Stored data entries

++++++++

-- ==== Sys2Proof/Machine/State.lean ====
section
/-! DEFINITION. The state of the codec, the reasons a step can stop, and the state after reset
(spec/10_state.md). -/

namespace Sys2Proof.Machine

/-- The nine outcomes of a status code (42_status.md R90). -/
inductive Outcome where
  | success
  | commandLoaded
  | incorrectChecksum
  | invalidCommand
  | wrongType
  | invalidValue
  | eepromLocked
  | commandNotAvailable
  | unknown
  deriving DecidableEq, Repr

/-- The five result registers (10_state.md R10). -/
inductive Reg where
  | txf
  | csum
  | rval
  | stat
  | outc
  deriving DecidableEq, Repr

/-- A move of the host (70_reset_and_hazards.md R118): it presents one request, or it asserts reset.
One move holds one request, so two requests at once cannot be written (60_exceptions.md R109). Reading
a register is no move: it changes nothing (10_state.md R17); see `State.read`. -/
inductive HostMove where
  | request (r : Request)
  | reset
  deriving DecidableEq, Repr

/-- The five result registers of 10_state.md R10, and two fields of the model's own: `host`, the moves
the host still makes, in issue order (log 3), and `resets`, the number of the free draw that the last
reset took (log 2). -/
structure State where
  /-- `TXF[0..8]`, the last command frame built (R11). -/
  txf : Frame
  /-- `CSUM`, the last checksum computed on request (R12). -/
  csum : Byte
  /-- `RVAL`, the last value decoded, read as two's complement (R13). -/
  rval : Word
  /-- `STAT`, the last status byte extracted, unsigned (R14). -/
  stat : Byte
  /-- `OUTC`, the last outcome decoded; 4 bits, since reset may leave a code 9 to 15 (R15, R23). -/
  outc : BitVec 4
  /-- The model's own: what the host does from now on. -/
  host : List HostMove
  /-- The model's own: which free draw the last reset took. -/
  resets : Nat
  deriving DecidableEq, Repr

/-- The causes a step can stop with a fault. The list is empty: the block raises no synchronous
exception (60_exceptions.md R100), so no step of the model can answer a fault. -/
inductive Fault where
  deriving DecidableEq, Repr

/-- The reasons a request gets no step. -/
inductive Refusal where
  /-- An operation without a meaning in the model. No arm of `exec` raises it. Safe. -/
  | notModelled (mnemonic : String)
  /-- The host presented `OP` 6 or 7, which name no operation; raised by `step`. The spec gives such a
  request no transition (30_encoding.md R47, 60_exceptions.md R108). Safe. -/
  | reservedOp (op : BitVec 3)
  deriving DecidableEq, Repr

/-- The block right after reset: idle, every result register unspecified (10_state.md R23,
70_reset_and_hazards.md R115), so each holds a free value (log 1); the host has presented nothing. -/
def State.reset : State :=
  { txf := Config.resetTxf 0
    csum := Config.resetCsum 0
    rval := Config.resetRval 0
    stat := Config.resetStat 0
    outc := Config.resetOutc 0
    host := []
    resets := 0 }

end Sys2Proof.Machine
end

++++++++

What is expected :: Wherever the word "block" appears in a line of the records, count that line. Say how many there are, with no other words.

Solution for this task :: 2